Saved data entries:
■ ■ ■ ■ ■ ■ ■
-- ==== Sys2Proof/Machine/Dispatch.lean ====
section
/-! DEFINITION. What each operation does: one arm per constructor of `Instr`, one direct call of its meaning. -/

namespace Sys2Proof.Machine

def exec (i : Instr) (s : State) : Host.Outcome State Fault Refusal :=
  match i with
  | .xfer tx m => Sys2Proof.Machine.execXfer tx m s
  | .selectBank bank => Sys2Proof.Machine.execSelectBank bank s
  | .readU8 bank reg => Sys2Proof.Machine.execReadU8 bank reg s
  | .writeU8 bank reg value => Sys2Proof.Machine.execWriteU8 bank reg value s
  | .readBytes bank reg len => Sys2Proof.Machine.execReadBytes bank reg len s
  | .writeBytes bank reg data => Sys2Proof.Machine.execWriteBytes bank reg data s
  | .bridgeRead f r len => Sys2Proof.Machine.execBridgeRead f r len s
  | .bridgeWrite f r value => Sys2Proof.Machine.execBridgeWrite f r value s
  | .initMain => Sys2Proof.Machine.execInitMain s
  | .initBridgeDevice => Sys2Proof.Machine.execInitBridgeDevice s
  | .calGyro => Sys2Proof.Machine.execCalGyro s
  | .calAccel => Sys2Proof.Machine.execCalAccel s
  | .selectGyroRange range => Sys2Proof.Machine.execSelectGyroRange range s
  | .selectAccelRange range => Sys2Proof.Machine.execSelectAccelRange range s
  | .readGyroRaw => Sys2Proof.Machine.execReadGyroRaw s
  | .readAccelRaw => Sys2Proof.Machine.execReadAccelRaw s
  | .readGyroScaled => Sys2Proof.Machine.execReadGyroScaled s
  | .readAccelScaled => Sys2Proof.Machine.execReadAccelScaled s
  | .readMagScaled => Sys2Proof.Machine.execReadMagScaled s
  | .readSnapshot => Sys2Proof.Machine.execReadSnapshot s
  | .frameRead addr m => Sys2Proof.Machine.execFrameRead addr m s
  | .frameWrite addr payload => Sys2Proof.Machine.execFrameWrite addr payload s

end Sys2Proof.Machine
end

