/-! ### A failure at any bus step of an operation (R112, R235)

`Fails` is the counterpart of `Performs`: what is done before the failing step stays, and nothing follows it. -/

/-- With parameters `p`, wherever the environment lets a part of the events `es` happen and then fails, the operation raises
`BusError` there. -/
def Fails {α : Type} (op : Op α) (p : Params) (es : List Event) : Prop :=
  ∀ s n e left ev, s.params = p → FailsAt s es n e left ev →
    op s = (.error .busError, s.advance (es.take n ++ failureEvents left ev) (e.afterFailure p left ev))

/-- The operation performs `es` with the result `a` where nothing fails, and raises `BusError` where a step fails. -/
structure Runs {α : Type} (op : Op α) (p : Params) (es : List Event) (a : α) : Prop where
  performs : Performs op p es a
  fails : Fails op p es

section
variable {α β : Type} {p : Params} {es fs : List Event}

/-- A failure past the events `es` is a failure of what follows them. -/
theorem FailsAt.later {s : State} {n : Nat} {e : Env} {left : Bool} {ev : Event}
    (h : FailsAt s (es ++ fs) n e left ev) (hn : es.length ≤ n) :
    ∃ m, s.env.run s.params es = some m ∧ FailsAt (s.advance es m) fs (n - es.length) e left ev := by
  obtain ⟨hrun, hstep, hrep⟩ := h
  rw [List.take_append, List.take_of_length_le hn] at hrun
  obtain ⟨m, h1, h2⟩ := Env.run_split hrun
  rw [List.getElem?_append_right hn] at hstep
  exact ⟨m, h1, h2, hstep, hrep⟩

/-- A failure within the events `es` is one of them. -/
theorem FailsAt.within {s : State} {n : Nat} {e : Env} {left : Bool} {ev : Event}
    (h : FailsAt s (es ++ fs) n e left ev) (hn : n < es.length) : FailsAt s es n e left ev := by
  obtain ⟨hrun, hstep, hrep⟩ := h
  rw [List.take_append_of_le_length hn.le] at hrun
  rw [List.getElem?_append_left hn] at hstep
  exact ⟨hrun, hstep, hrep⟩

theorem Fails.nil (op : Op α) : Fails op p [] := by
  rintro s n e left ev - ⟨-, h, -⟩
  simp at h

/-- A failure in the first of two operations, the second of which adds no event. -/
theorem Fails.left {op : Op α} (h : Fails op p es) (f : α → Op β) : Fails (op >>= f) p es := by
  intro s n e left ev hp hf
  rw [Op.bind_error s (h s n e left ev hp hf)]

theorem Fails.bind {op : Op α} {f : α → Op β} {a : α} (h : Runs op p es a) (h' : Fails (f a) p fs) :
    Fails (op >>= f) p (es ++ fs) := by
  intro s n e left ev hp hf
  rcases Nat.lt_or_ge n es.length with hn | hn
  · rw [Op.bind_error s (h.fails s n e left ev hp (hf.within hn)), List.take_append_of_le_length hn.le]
  · obtain ⟨m, hrun, hf'⟩ := hf.later hn
    subst hp
    rw [Op.bind_ok s (h.performs s m rfl hrun), h' (s.advance es m) _ e left ev rfl hf', State.advance_advance,
      List.take_append, List.take_of_length_le hn, List.append_assoc]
■ ■ ■ ■ ■ ■ ■
-- TASK DETAILS --
An exact copy of every record above is required.

-- WRITTEN ANSWER --
-- ==== Sys2Proof/Machine/Dispatch.lean ====
section
/-! DEFINITION. What each operation does: one arm per constructor of `Instr`, one direct call of its meaning. -/

namespace Sys2Proof.Machine

def exec (i : Instr) (s : State) : Host.Outcome State Fault Refusal :=
  match i with
  | .xfer tx m => Sys2Proof.Machine.execXfer tx m s
  | .selectBank bank => Sys2Proof.Machine.execSelectBank bank s
  | .readU8 bank reg => Sys2Proof.Machine.execReadU8 bank reg s
  | .writeU8 bank reg value => Sys2Proof.Machine.execWriteU8 bank reg value s
  | .readBytes bank reg len => Sys2Proof.Machine.execReadBytes bank reg len s
  | .writeBytes bank reg data => Sys2Proof.Machine.execWriteBytes bank reg data s
  | .bridgeRead f r len => Sys2Proof.Machine.execBridgeRead f r len s
  | .bridgeWrite f r value => Sys2Proof.Machine.execBridgeWrite f r value s
  | .initMain => Sys2Proof.Machine.execInitMain s
  | .initBridgeDevice => Sys2Proof.Machine.execInitBridgeDevice s
  | .calGyro => Sys2Proof.Machine.execCalGyro s
  | .calAccel => Sys2Proof.Machine.execCalAccel s
  | .selectGyroRange range => Sys2Proof.Machine.execSelectGyroRange range s
  | .selectAccelRange range => Sys2Proof.Machine.execSelectAccelRange range s
  | .readGyroRaw => Sys2Proof.Machine.execReadGyroRaw s
  | .readAccelRaw => Sys2Proof.Machine.execReadAccelRaw s
  | .readGyroScaled => Sys2Proof.Machine.execReadGyroScaled s
  | .readAccelScaled => Sys2Proof.Machine.execReadAccelScaled s
  | .readMagScaled => Sys2Proof.Machine.execReadMagScaled s
  | .readSnapshot => Sys2Proof.Machine.execReadSnapshot s
  | .frameRead addr m => Sys2Proof.Machine.execFrameRead addr m s
  | .frameWrite addr payload => Sys2Proof.Machine.execFrameWrite addr payload s

end Sys2Proof.Machine
end

/-! ### A failure at any bus step of an operation (R112, R235)

`Fails` is the counterpart of `Performs`: what is done before the failing step stays, and nothing follows it. -/

/-- With parameters `p`, wherever the environment lets a part of the events `es` happen and then fails, the operation raises
`BusError` there. -/
def Fails {α : Type} (op : Op α) (p : Params) (es : List Event) : Prop :=
  ∀ s n e left ev, s.params = p → FailsAt s es n e left ev →
    op s = (.error .busError, s.advance (es.take n ++ failureEvents left ev) (e.afterFailure p left ev))

/-- The operation performs `es` with the result `a` where nothing fails, and raises `BusError` where a step fails. -/
structure Runs {α : Type} (op : Op α) (p : Params) (es : List Event) (a : α) : Prop where
  performs : Performs op p es a
  fails : Fails op p es

section
variable {α β : Type} {p : Params} {es fs : List Event}

/-- A failure past the events `es` is a failure of what follows them. -/
theorem FailsAt.later {s : State} {n : Nat} {e : Env} {left : Bool} {ev : Event}
    (h : FailsAt s (es ++ fs) n e left ev) (hn : es.length ≤ n) :
    ∃ m, s.env.run s.params es = some m ∧ FailsAt (s.advance es m) fs (n - es.length) e left ev := by
  obtain ⟨hrun, hstep, hrep⟩ := h
  rw [List.take_append, List.take_of_length_le hn] at hrun
  obtain ⟨m, h1, h2⟩ := Env.run_split hrun
  rw [List.getElem?_append_right hn] at hstep
  exact ⟨m, h1, h2, hstep, hrep⟩

/-- A failure within the events `es` is one of them. -/
theorem FailsAt.within {s : State} {n : Nat} {e : Env} {left : Bool} {ev : Event}
    (h : FailsAt s (es ++ fs) n e left ev) (hn : n < es.length) : FailsAt s es n e left ev := by
  obtain ⟨hrun, hstep, hrep⟩ := h
  rw [List.take_append_of_le_length hn.le] at hrun
  rw [List.getElem?_append_left hn] at hstep
  exact ⟨hrun, hstep, hrep⟩

theorem Fails.nil (op : Op α) : Fails op p [] := by
  rintro s n e left ev - ⟨-, h, -⟩
  simp at h

/-- A failure in the first of two operations, the second of which adds no event. -/
theorem Fails.left {op : Op α} (h : Fails op p es) (f : α → Op β) : Fails (op >>= f) p es := by
  intro s n e left ev hp hf
  rw [Op.bind_error s (h s n e left ev hp hf)]

theorem Fails.bind {op : Op α} {f : α → Op β} {a : α} (h : Runs op p es a) (h' : Fails (f a) p fs) :
    Fails (op >>= f) p (es ++ fs) := by
  intro s n e left ev hp hf
  rcases Nat.lt_or_ge n es.length with hn | hn
  · rw [Op.bind_error s (h.fails s n e left ev hp (hf.within hn)), List.take_append_of_le_length hn.le]
  · obtain ⟨m, hrun, hf'⟩ := hf.later hn
    subst hp
    rw [Op.bind_ok s (h.performs s m rfl hrun), h' (s.advance es m) _ e left ev rfl hf', State.advance_advance,
      List.take_append, List.take_of_length_le hn, List.append_assoc]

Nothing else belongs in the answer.